[Stored data entries]
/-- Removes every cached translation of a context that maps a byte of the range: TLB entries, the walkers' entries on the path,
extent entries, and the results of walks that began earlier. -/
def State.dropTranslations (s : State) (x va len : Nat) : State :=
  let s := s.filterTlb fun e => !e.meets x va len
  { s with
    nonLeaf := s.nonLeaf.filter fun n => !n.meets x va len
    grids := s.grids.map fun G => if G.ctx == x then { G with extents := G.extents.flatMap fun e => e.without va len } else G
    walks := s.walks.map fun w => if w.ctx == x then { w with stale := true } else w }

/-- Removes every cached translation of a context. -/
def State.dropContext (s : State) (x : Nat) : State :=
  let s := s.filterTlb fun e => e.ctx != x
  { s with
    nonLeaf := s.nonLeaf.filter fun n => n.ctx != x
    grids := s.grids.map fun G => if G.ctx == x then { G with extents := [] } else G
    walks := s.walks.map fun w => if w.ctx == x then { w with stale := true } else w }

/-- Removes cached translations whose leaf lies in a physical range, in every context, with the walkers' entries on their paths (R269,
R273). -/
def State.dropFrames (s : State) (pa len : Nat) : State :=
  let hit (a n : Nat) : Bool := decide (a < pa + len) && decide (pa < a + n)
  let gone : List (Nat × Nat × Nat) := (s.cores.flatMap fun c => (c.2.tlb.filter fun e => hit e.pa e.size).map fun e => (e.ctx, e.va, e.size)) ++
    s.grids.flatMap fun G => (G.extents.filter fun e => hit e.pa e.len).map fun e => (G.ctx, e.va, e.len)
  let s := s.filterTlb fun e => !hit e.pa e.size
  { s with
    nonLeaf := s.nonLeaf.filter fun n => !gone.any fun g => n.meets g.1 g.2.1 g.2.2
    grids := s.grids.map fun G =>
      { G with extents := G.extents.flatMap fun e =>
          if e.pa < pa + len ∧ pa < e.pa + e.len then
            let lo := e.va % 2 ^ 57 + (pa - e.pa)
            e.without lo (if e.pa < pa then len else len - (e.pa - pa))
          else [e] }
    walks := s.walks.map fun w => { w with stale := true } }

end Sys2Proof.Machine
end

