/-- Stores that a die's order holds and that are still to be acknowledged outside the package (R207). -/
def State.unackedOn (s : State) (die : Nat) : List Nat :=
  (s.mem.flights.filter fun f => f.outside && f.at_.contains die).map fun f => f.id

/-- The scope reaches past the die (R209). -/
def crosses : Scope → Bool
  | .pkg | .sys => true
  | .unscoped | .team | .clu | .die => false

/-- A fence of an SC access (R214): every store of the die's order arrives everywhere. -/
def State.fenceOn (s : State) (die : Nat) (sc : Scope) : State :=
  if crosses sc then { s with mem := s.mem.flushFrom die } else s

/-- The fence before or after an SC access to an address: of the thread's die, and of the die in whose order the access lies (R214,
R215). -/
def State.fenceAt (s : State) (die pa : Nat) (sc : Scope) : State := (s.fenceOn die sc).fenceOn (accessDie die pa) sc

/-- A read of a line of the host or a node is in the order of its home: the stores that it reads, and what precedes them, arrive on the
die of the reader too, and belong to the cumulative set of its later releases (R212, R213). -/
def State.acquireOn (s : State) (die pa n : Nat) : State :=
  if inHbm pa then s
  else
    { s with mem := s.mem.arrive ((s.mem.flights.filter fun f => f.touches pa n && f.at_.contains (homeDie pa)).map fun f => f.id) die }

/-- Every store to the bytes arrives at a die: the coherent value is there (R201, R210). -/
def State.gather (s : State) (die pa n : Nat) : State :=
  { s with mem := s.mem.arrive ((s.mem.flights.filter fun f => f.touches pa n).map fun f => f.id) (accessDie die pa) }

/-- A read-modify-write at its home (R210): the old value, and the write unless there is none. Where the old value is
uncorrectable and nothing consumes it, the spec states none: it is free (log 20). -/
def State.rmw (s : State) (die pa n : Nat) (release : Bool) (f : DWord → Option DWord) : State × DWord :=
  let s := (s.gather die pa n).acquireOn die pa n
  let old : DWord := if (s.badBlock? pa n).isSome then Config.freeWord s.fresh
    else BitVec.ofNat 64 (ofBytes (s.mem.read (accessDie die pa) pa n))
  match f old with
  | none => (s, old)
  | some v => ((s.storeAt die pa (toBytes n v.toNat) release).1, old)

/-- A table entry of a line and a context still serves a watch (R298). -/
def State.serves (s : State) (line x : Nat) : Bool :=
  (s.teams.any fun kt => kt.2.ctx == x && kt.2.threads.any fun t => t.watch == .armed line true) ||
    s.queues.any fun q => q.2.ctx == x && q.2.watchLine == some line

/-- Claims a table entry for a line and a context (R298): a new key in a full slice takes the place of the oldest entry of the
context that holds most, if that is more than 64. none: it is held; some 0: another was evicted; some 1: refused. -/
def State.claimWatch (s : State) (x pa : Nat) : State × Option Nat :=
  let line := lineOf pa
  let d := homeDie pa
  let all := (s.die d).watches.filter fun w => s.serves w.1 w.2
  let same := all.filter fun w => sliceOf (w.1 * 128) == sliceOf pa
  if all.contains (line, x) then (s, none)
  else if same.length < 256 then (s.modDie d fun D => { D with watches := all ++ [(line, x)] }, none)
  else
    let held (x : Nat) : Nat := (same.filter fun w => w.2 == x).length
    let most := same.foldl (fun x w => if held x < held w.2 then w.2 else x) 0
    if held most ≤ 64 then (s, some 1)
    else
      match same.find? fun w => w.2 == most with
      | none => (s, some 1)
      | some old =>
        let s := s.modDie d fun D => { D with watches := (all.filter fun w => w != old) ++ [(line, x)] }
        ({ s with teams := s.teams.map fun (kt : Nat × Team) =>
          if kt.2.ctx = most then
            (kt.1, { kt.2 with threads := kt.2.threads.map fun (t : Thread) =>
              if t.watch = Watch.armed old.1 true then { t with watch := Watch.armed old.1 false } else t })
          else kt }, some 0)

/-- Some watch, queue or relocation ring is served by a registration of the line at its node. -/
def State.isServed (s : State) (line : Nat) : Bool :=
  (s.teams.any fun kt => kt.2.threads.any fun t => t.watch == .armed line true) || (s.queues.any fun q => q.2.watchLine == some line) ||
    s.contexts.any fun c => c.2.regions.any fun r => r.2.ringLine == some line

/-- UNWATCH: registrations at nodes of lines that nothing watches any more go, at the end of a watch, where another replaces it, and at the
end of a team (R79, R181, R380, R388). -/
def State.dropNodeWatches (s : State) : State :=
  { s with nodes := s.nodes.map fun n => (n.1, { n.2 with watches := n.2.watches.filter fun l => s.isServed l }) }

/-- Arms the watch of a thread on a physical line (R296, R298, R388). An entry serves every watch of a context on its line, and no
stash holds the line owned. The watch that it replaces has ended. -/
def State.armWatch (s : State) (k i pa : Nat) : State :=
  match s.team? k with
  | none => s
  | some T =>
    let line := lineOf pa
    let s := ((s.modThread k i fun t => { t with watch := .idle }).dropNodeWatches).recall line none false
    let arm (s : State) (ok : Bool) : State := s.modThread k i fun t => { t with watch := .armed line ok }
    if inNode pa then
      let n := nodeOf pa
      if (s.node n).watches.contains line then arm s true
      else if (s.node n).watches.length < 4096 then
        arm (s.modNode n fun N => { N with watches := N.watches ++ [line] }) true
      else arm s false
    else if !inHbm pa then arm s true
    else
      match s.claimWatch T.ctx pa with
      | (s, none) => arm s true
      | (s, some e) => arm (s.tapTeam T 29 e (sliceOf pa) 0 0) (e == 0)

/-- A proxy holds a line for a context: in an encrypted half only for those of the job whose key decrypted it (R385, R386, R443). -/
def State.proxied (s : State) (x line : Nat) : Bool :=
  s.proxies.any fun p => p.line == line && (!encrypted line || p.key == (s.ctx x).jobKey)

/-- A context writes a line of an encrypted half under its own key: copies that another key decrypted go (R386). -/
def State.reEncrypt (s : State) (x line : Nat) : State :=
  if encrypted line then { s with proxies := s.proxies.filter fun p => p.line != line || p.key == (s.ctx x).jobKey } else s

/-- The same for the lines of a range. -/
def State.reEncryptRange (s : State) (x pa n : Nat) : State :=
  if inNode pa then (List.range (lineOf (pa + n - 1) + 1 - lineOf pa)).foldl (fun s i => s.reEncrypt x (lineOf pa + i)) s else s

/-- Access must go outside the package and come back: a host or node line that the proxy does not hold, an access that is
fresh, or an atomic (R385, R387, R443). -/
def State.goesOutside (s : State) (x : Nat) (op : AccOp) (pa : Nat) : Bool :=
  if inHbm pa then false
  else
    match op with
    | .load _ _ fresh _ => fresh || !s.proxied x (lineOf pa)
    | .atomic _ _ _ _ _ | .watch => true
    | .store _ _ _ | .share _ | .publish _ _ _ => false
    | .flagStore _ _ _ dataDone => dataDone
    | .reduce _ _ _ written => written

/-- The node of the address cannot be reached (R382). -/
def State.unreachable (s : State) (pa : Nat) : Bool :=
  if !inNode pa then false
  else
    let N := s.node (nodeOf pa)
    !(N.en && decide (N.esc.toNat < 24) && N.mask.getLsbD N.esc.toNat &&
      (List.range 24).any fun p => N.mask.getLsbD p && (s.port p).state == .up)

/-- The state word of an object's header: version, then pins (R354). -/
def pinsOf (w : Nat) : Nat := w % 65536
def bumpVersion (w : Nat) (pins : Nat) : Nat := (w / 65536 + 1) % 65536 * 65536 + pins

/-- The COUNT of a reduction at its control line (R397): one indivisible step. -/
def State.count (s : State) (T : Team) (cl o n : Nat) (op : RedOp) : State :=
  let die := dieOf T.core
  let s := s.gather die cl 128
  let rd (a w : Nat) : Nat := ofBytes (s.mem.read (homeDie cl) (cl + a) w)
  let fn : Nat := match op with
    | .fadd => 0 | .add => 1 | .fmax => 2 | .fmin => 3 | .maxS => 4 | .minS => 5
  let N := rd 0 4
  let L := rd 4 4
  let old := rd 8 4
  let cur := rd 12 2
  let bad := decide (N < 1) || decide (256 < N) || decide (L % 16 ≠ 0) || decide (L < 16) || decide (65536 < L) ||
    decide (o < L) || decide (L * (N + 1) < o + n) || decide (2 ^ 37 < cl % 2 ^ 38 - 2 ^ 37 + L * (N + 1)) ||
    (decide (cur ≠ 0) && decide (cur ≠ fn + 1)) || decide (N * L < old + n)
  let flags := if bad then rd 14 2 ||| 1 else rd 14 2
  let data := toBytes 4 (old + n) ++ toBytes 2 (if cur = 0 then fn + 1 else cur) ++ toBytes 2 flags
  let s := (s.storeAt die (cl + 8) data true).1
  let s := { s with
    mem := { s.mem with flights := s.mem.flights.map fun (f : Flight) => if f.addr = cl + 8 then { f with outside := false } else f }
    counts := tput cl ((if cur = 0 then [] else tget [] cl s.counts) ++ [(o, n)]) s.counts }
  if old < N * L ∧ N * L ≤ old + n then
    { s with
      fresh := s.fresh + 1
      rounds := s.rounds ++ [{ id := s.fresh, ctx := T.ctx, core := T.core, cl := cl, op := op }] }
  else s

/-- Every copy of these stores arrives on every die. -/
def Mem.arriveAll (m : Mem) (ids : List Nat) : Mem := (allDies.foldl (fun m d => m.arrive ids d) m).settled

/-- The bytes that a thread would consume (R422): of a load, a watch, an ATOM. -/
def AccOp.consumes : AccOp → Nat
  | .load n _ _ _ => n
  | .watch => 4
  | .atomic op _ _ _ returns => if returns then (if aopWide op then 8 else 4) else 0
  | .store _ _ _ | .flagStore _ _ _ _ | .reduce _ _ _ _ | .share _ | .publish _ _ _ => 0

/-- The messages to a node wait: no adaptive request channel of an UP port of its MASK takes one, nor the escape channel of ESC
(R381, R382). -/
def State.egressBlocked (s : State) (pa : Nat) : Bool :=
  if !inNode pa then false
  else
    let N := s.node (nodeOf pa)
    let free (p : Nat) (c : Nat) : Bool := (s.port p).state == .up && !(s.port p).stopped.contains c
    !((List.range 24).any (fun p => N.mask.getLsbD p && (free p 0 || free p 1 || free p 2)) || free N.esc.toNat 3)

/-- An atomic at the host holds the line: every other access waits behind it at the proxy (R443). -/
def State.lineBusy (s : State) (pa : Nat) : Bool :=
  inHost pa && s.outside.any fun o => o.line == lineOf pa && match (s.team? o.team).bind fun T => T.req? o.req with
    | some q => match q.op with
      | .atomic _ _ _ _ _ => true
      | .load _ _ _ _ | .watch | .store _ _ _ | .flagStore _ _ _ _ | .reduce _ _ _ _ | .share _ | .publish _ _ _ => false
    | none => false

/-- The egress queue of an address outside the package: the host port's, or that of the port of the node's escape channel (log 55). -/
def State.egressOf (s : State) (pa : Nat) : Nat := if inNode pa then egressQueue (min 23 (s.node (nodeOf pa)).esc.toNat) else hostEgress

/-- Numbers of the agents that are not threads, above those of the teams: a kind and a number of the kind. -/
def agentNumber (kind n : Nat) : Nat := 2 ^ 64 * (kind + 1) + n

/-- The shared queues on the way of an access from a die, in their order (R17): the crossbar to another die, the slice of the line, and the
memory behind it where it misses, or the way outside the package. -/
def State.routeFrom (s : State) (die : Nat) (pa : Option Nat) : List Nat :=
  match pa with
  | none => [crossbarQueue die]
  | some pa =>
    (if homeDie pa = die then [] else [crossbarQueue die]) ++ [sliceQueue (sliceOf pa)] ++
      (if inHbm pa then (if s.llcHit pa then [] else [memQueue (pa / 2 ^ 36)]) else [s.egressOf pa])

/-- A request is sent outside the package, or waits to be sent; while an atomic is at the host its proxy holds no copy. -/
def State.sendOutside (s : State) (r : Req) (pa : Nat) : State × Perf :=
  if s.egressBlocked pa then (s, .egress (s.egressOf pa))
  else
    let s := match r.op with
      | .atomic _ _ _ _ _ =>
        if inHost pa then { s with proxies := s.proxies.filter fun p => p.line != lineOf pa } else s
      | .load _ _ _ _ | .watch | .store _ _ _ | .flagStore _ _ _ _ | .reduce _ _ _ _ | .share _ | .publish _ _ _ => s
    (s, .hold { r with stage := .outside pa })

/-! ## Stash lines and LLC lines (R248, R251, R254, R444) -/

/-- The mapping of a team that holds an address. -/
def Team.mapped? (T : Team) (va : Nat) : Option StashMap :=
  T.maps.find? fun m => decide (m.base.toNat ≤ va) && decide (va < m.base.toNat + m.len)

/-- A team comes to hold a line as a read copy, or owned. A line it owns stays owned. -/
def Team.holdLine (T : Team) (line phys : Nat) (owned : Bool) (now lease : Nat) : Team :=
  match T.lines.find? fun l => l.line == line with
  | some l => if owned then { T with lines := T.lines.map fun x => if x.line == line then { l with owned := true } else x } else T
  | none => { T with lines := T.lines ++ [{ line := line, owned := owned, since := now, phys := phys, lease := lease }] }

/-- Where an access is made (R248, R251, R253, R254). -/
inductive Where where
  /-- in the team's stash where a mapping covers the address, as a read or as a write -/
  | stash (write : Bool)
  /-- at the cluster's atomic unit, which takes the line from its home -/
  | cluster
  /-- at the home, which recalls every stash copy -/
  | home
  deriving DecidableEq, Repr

[Requirement] In exact wording, restate the lines of the data above from the first through the one holding "let hit (a n", and stop after that line.

[Result]
/-- Removes every cached translation of a context that maps a byte of the range: TLB entries, the walkers' entries on the path,
extent entries, and the results of walks that began earlier. -/
def State.dropTranslations (s : State) (x va len : Nat) : State :=
  let s := s.filterTlb fun e => !e.meets x va len
  { s with
    nonLeaf := s.nonLeaf.filter fun n => !n.meets x va len
    grids := s.grids.map fun G => if G.ctx == x then { G with extents := G.extents.flatMap fun e => e.without va len } else G
    walks := s.walks.map fun w => if w.ctx == x then { w with stale := true } else w }

/-- Removes every cached translation of a context. -/
def State.dropContext (s : State) (x : Nat) : State :=
  let s := s.filterTlb fun e => e.ctx != x
  { s with
    nonLeaf := s.nonLeaf.filter fun n => n.ctx != x
    grids := s.grids.map fun G => if G.ctx == x then { G with extents := [] } else G
    walks := s.walks.map fun w => if w.ctx == x then { w with stale := true } else w }

/-- Removes cached translations whose leaf lies in a physical range, in every context, with the walkers' entries on their paths (R269,
R273). -/
def State.dropFrames (s : State) (pa len : Nat) : State :=
  let hit (a n : Nat) : Bool := decide (a < pa + len) && decide (pa < a + n)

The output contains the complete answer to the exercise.